### PROBLEM STATEMENT
Your answer should be each line of the entries that contains the word "false", copied in full.
********
-- ==== Sys2Proof/Safety.lean ====
section
/-!
DEFINITION. The terms in which claims speak of a run: a command that answers a next state, a write that nothing turns
away, a log that takes the next record, and the canonical form of everything the state keeps by index.
-/
namespace Sys2Proof.Machine
open Sys2Proof

/-- The command answers a next state, and that state satisfies `P`. -/
def Answers (i : Instr) (s : State) (P : State → Prop) : Prop := ∃ t, exec i s = .next t ∧ P t

/-- A write that nothing outside its register turns away: the device is ready, the page exists, its block has power,
answers and is not moving, the writer owns the page, and the write carries a valid tag where it needs one (R74 to R94). -/
def writeOk (s : State) (p : PageRef) (w : RegWrite) : Bool :=
  isReady s && p.exists && pageAnswers s p && !pageMoving s p && ownsPage s p w.master && !w.master.untagged

/-- None of a register's own checks fails (Table 3.4). -/
def Checks.pass (c : Checks) : Bool :=
  !c.tripped && !c.notOwner && !c.locked && !c.outOfRange && !c.wrongState && !c.ledgerFault && !c.noResource && !c.budget

/-- The RW registers that hold what is written to them, refuse no value of it and do nothing else, with the bits they hold
(Tables 3.3, 5.6, 6.16, 8.6, 10.9, 11.6, 11.7, 13.6, 14.5, 15.8, 16.11, 17.10, 18.8, 19.6). -/
def plainReg (p : PageRef) (off : Nat) : Option Word :=
  if off = 0x14 then some 0xFFFFFFFF
  else match p, off with
  | .corectl _, 0x48 | .tenant _, 0x8C | .tenant _, 0x90 | .tenant _, 0x94 => some 0xFFFFFFFF
  | .port _, 0x48 => some 0xFFFF
  | .loop _, 0x4C => some 0x13FF
  | .loop _, 0x54 => some 0x103F
  | .loop _, 0x94 | .loop _, 0x9C | .mem _, 0x60 => some 0x3FF
  | .token, 0x64 | .tally _, 0x40 => some 0x1FF
  | .lane _, 0x68 | .therm, 0x64 => some 0x7F
  | .tenant _, 0x58 => some 0x77
  | .hostif, 0x48 | .mem _, 0x68 | .tmb, 0x78 => some 0x1F
  | .port _, 0x5C => some 0xF
  | .corectl _, 0x64 | .port _, 0x58 | .tenant _, 0x88 => some 7
  | .tenant _, 0x80 | .cal, 0x5C => some 1
  | _, _ => none

/-- The hub runs, and the ring takes the next record (R99, R102). -/
def logOpen (s : State) : Bool := hubOn s && decide (recentEvents s < 256)

/-- The newest record of the ring has this code and these arguments. -/
def newest (s : State) (code : Nat) (args : List Nat) : Bool :=
  match s.events.log with
  | [] => false
  | r :: _ => r.code = code && [r.a0, r.a1, r.a2, r.a3] = args

/-- Cause `i` of a page is set in its INT_RAW. -/
def caused (s : State) (p : PageRef) (i : Nat) : Bool := (s.hdr p).intRaw.getLsbD i

/-- The command at the front of the queue. -/
def nextCommand (s : State) : Option Instr := s.pending.head?

/-- Device memory holds the canonical form of its bytes and of its poisoned lines (R408, R421). -/
def memWf (s : State) : Bool := sparseWf (0 : Byte) s.mem.data && sparseWf (0 : Nat) s.mem.poison

/-- The event ring holds at most 1024 records and retention memory at most 64 (R99, R53). -/
def logsBounded (s : State) : Bool := decide (s.events.log.length ≤ 1024) && decide (s.ao.retention.length ≤ 64)

/-- The tokens of the pool, wherever they stand (Table 4.2). -/
def tokSum (t : TokLedger) : Nat := t.free + t.held + t.transit + t.withheld + t.retired

/-- The command in slot `k` is COMPLETING, and its record has this status (R487, Table 15.5). -/
def CompletesWith (t : State) (k status : Nat) : Prop :=
  ∃ c r, t.cmd k = some c ∧ c.st = .completing ∧ c.record = some r ∧ r.status = status

/-- The frame of die `d` brings nothing but itself: the Hearth has heard of every fault of the die (R297), no net of it is FALLING
(R155), and none waits for the frame to be enabled (R151, R153). -/
def plainFrame (s : State) (d : Nat) : Bool :=
  s.hearth.late.all (fun f => cellDie f.cell ≠ d) && (dieNets d).all (fun n => (s.net n).st ≠ .falling) &&
  (if d < 8 then (s.tile d).st ≠ .rising else (s.net (d + 8)).st ≠ .off)

/-- The Hearth hears of a fault of cell `i` later: when its die answers again, or at the end of the frame that its engine is in
(R297, R300). -/
def heardLater (s : State) (i : Nat) : Bool := cellUnreachable s i || (s.loopE (cellDie i)).clk

/-! ### Lanes and ports (chapters 16, 17) -/

/-- A control word that a lane acts on as message `msg`: its CRC passes and its sequence number is new (R522). -/
def wordNew (x : LaneSt) (msg : Nat) (w : DWord) : Bool :=
  cwOk w && decide (cwMsg w = msg) && decide (x.lastSeq ≠ some (BitVec.ofNat 8 (cwSeq w)))

/-- A training attempt of lane `i` ends with this cause: it restarts from phase 2, or the lane is FAILED after three in a row,
or at once when its synthesiser did not lock; TRAIN_FAIL and event 0x6002 tell it (R543). -/
def TrainFails (c : Instr) (s : State) (i cause : Nat) : Prop :=
  Answers c s fun t =>
    (t.lane i).attempts = min ((s.lane i).attempts + 1) 255 ∧ (t.lane i).cause = cause ∧ caused t (.lane i) 2 = true ∧
    (t.lane i).phase = (if 2 ≤ (s.lane i).attempts ∨ cause = 1 then 15 else if (s.lane i).synth then 2 else 1) ∧
    ∀ j, j ≠ i → t.lane j = s.lane j

/-- The port of lane `i` is UP with the lane in service, can go on without it, and has no proposal of the far end (R565). -/
def leavesUp (s : State) (i : Nat) : Bool :=
  let x := s.port (lanePort i)
  let left := x.mask &&& ~~~ BitVec.ofNat 8 (2 ^ (i % 8))
  decide (x.st = .up) && x.mask.getLsbD (i % 8) && decide (left ≠ 0) && decide (x.lanesMin ≤ popCount 8 left.toNat) && x.reformFar.isNone

/-- Lane `i` has left service: it is unpowered, and its port reforms without it (R565). -/
def LeftUp (s t : State) (i : Nat) : Prop :=
  (t.lane i).phase = 0 ∧ (t.lane i).dropped = true ∧ (t.port (lanePort i)).st = .reforming ∧
  (t.port (lanePort i)).mask = (s.port (lanePort i)).mask &&& ~~~ BitVec.ofNat 8 (2 ^ (i % 8))

/-- The command takes port `p` down: its replay buffer is written off, DOWN is raised, and it trains anew, is FAILED after
3 downs within 1 s, or is OFF when ENABLE = 0 has been written, or where the wiring plan does not list it (R25, R564, R566, R576, R577). -/
def PortGoesDown (c : Instr) (s : State) (p : Nat) : Prop :=
  Answers c s fun t =>
    (t.port p).unacked = [] ∧ caused t (.port p) 1 = true ∧
    (t.port p).st = (if (s.port p).closing then .off else if 2 ≤ ((s.port p).downs.filter (fun a => withinUs s a 1000000)).length then .failed
      else if (s.port p).valid then .training else .off) ∧
    ∀ j, j ≠ p → t.port j = s.port j

/-- Port `p` enters QUARANTINE with this cause (R559, R560, R569). -/
def Quarantines (c : Instr) (s : State) (p cause : Nat) : Prop :=
  Answers c s fun t =>
    (t.port p).st = .quarantine ∧ (t.port p).qCause = cause ∧ caused t (.port p) 2 = true ∧
    (cause ≤ 5 → caused t (.wiring p) 0 = true) ∧ ∀ j, j ≠ p → t.port j = s.port j

/-! ### Side-band requests (chapter 18) -/

/-- A request of Table 18.4 and its command. -/
def IsRequest (i : TmbReq → Instr) (c : TmbCmd) : Prop :=
  (i = Instr.status ∧ c = cmdStatus) ∨ (i = Instr.read ∧ c = cmdRead) ∨ (i = Instr.write ∧ c = cmdWrite) ∨
  (i = Instr.eventRead ∧ c = cmdEventRead) ∨ (i = Instr.latchRead ∧ c = cmdLatchRead) ∨
  (i = Instr.retainRead ∧ c = cmdRetainRead) ∨ (i = Instr.power ∧ c = cmdPower) ∨ (i = Instr.drain ∧ c = cmdDrain) ∨
  (i = Instr.calStore ∧ c = cmdCalStore) ∨ (i = Instr.inlet ∧ c = cmdInlet) ∨ (i = Instr.openSession ∧ c = cmdOpenSession)

/-- A request that the receiver takes: VSB is valid, the frame is no response, and fewer than 4 responses wait (R586, R589). -/
def reqTaken (s : State) (r : TmbReq) : Bool := s.ao.vsb && !r.flags.getLsbD 0 && decide (s.tmb.responses.length < 4)

/-- The device is not BUSY for this command (R49, R603). -/
def notBusy (s : State) (op : Nat) : Bool := !bringingUp s || op = 1 || op = 5

/-- Nothing but the TMB node differs. -/
def SameButTmb (s t : State) : Prop := t = { s with tmb := t.tmb }

/-- The newest response waiting, and those before it as they were. -/
def RespondsWith (s t : State) (r : TmbReq) (P : TmbResp → Prop) : Prop :=
  ∃ x, t.tmb.responses = s.tmb.responses ++ [x] ∧ x.dst = r.src ∧ x.seq = r.seq ∧ P x

/-- Request `r` for command `c` is executed: it is taken, the device is not BUSY for it, its header is as Table 18.2 has it, no
response to it is in its window, and where the command needs a tag and a key is installed, R596 holds of it. -/
def reqRuns (s : State) (c : TmbCmd) (r : TmbReq) : Prop :=
  reqTaken s r = true ∧ notBusy s c.op = true ∧ headBad r = false ∧ windowEntry s r = none ∧
  (c.tag = false → reqAuth r = false) ∧
  (c.tag = true → authCause s c.op r = none ∧ (s.tmb.key.isSome = true → (s.req r.src.toNat).ctr.toNat < r.ctr.toNat))

/-- The request is executed and answered with this STATUS and payload. -/
def Serves (i : Instr) (s : State) (r : TmbReq) (status : Nat) (payload : List Byte) (P : State → Prop) : Prop :=
  Answers i s fun t => RespondsWith s t r (fun x => x.status = status ∧ x.payload = payload) ∧ P t

/-- A word that the side-band writes. -/
def sideWrite (v : Nat) : RegWrite := { master := .side true, value := w32 v, be := 15 }

/-! ### Core instructions (chapter 12) -/

/-- The core executes, and Table 12.4 lists the word at its PC (R380, R387). -/
def coreRuns (s : State) (c : Nat) : Bool := coreGo s c && (coreInstr c (fetchWord (s.core c))).isSome

/-- The core executes, the instruction's fields are legal, and the next instruction has an address (R380, R383, R387). -/
def coreReady (s : State) (c : Nat) (u : Uses) (f : Fields) : Bool := coreRuns s c && usesOk u f && !pcOver (s.core c)

/-- Nothing but core `c`, and the count of free values, differs. -/
def SameButCore (s t : State) (c : Nat) : Prop := t = { s with cores := t.cores, free := t.free } ∧ ∀ j, j ≠ c → t.core j = s.core j

/-- The command raises exception `k` on core `c`: the core is FAULTED, cause and PC are kept, no register changes (R359,
R390). -/
def Raises (i : Instr) (s : State) (c k : Nat) : Prop :=
  Answers i s fun t =>
    (t.core c).st = .faulted ∧ (t.core c).exc = k ∧ (t.core c).excPc = (s.core c).pc ∧ (t.core c).pc = (s.core c).pc ∧
    (t.core c).s = (s.core c).s ∧ (t.core c).a = (s.core c).a ∧ (t.core c).v = (s.core c).v ∧ (t.core c).acc = (s.core c).acc ∧
    (t.core c).ls = (s.core c).ls ∧ caused t (.corectl c) 1 = true

/-- The command goes no further than to stall core `c` (R387). -/
def Stalls (i : Instr) (s : State) (c : Nat) (st : Stall) : Prop := exec i s = .next (s.setCore c { s.core c with stall := some st })

/-- A core instruction's constructor with the fields its forms use. -/
abbrev FormRow := (Nat → Fields → Instr) × (Fields → Uses)

/-- Instructions that share the fields they use. -/
def sameForm (l : List (Nat → Fields → Instr)) (u : Fields → Uses) : List FormRow := l.map (fun e => (e, u))

/-- The fields of classes 0 to 2 (Tables 12.3, 12.4). -/
def scalarForms : List FormRow :=
  sameForm [Instr.add, Instr.sub, Instr.and, Instr.or, Instr.xor, Instr.shl, Instr.shr, Instr.sra, Instr.mul, Instr.mulh, Instr.slt, Instr.sltu, Instr.min, Instr.max] (fun f => usesOp f 32 32) ++
  sameForm [Instr.beq, Instr.bne, Instr.blt, Instr.bge, Instr.bltu, Instr.bgeu] (fun _ => { a := 32, b := 32, imm := true }) ++
  [(Instr.aadd, fun f => usesOp f 16 16), (Instr.amov, fun _ => { d := 16, a := 32, b := 32 }), (Instr.ard, fun _ => { d := 32, a := 16, x := true }),
   (Instr.ld, fun _ => { d := 32, a := 16, imm := true }), (Instr.st, fun _ => { a := 16, b := 32, imm := true }),
   (Instr.lda, fun _ => { d := 16, a := 16, imm := true }), (Instr.sta, fun _ => { a := 16, b := 16, imm := true }),
   (Instr.csrr, fun _ => { d := 32, imm := true }), ((fun c f => Instr.csrw c f 0), fun _ => { a := 32, imm := true }), (Instr.j, fun _ => { imm := true }),
   (Instr.jal, fun _ => { d := 32, imm := true }), (Instr.jr, fun _ => { a := 32 }),
   (Instr.loop, fun f => { a := if f.i then 1 else 32, i := true, imm := true }), (Instr.nop, fun _ => { })]

/-- The fields of classes 3 and 4. -/
def streamForms : List FormRow :=
  sameForm [Instr.mma, Instr.mmaz] (fun _ => { d := 2, a := 16, b := 4, x := true, imm := true }) ++
  [(Instr.scfg, fun _ => { d := 4, a := 16, imm := true }), (Instr.sgo, fun _ => { d := 4 }), (Instr.swait, fun _ => { imm := true }),
   (Instr.sstat, fun _ => { d := 32, a := 4 }), (Instr.sstop, fun _ => { d := 4 }), (Instr.accz, fun _ => { d := 2 }),
   (Instr.accrd, fun _ => { d := 32, a := 2, imm := true }), (Instr.accwr, fun _ => { a := 2, b := 32, imm := true }),
   (Instr.accst, fun _ => { d := 16, a := 2, x := true, imm := true }), (Instr.accld, fun _ => { d := 2, a := 16, imm := true })]

/-- The fields of class 5. -/
def vectorForms : List FormRow :=
  sameForm [Instr.vadd, Instr.vsub, Instr.vmul, Instr.vfma, Instr.vmax, Instr.vmin] (fun _ => { d := 32, a := 32, b := 32, x := true }) ++
  sameForm [Instr.vexp2, Instr.vrcp, Instr.vrsqrt, Instr.vcvt, Instr.vrsum, Instr.vrmax, Instr.vbcast] (fun _ => { d := 32, a := 32, x := true }) ++
  [(Instr.vmovs, fun _ => { d := 32, a := 32, x := true, imm := true }), (Instr.vld, fun _ => { d := 32, a := 16, imm := true }),
   (Instr.vst, fun _ => { a := 16, b := 32, imm := true })]

/-- The fields of classes 6 to 9. -/
def systemForms : List FormRow :=
  sameForm [Instr.grantw, Instr.yield, Instr.end_, Instr.trap, Instr.fence] (fun _ => { }) ++
  [(Instr.qcfg, fun _ => { d := 8, a := 16, imm := true }),
   (Instr.send, fun _ => { a := 32, b := 32, x := true, imm := true }), (Instr.recv, fun _ => { d := 32, b := 32, x := true }),
   (Instr.qcnt, fun _ => { d := 32, x := true }), (Instr.tadd, fun f => { a := 32, b := if f.i then 1 else 32, i := true, imm := true }),
   (Instr.twait, fun _ => { a := 32, b := 32, imm := true }), (Instr.trd, fun _ => { d := 32, a := 32, imm := true }),
   (Instr.stoke, fun f => usesH f false), (Instr.ease, fun f => usesH f true), (Instr.easeR, fun f => usesH f true)]

/-- Every core instruction with the fields it uses. -/
def formUses : List FormRow := scalarForms ++ streamForms ++ vectorForms ++ systemForms

end Sys2Proof.Machine
end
********
### OUTPUT OF THE EXERCISE
  | [] => false
  reqTaken s r = true ∧ notBusy s c.op = true ∧ headBad r = false ∧ windowEntry s r = none ∧
  (c.tag = false → reqAuth r = false) ∧
   (Instr.stoke, fun f => usesH f false), (Instr.ease, fun f => usesH f true), (Instr.easeR, fun f => usesH f true)]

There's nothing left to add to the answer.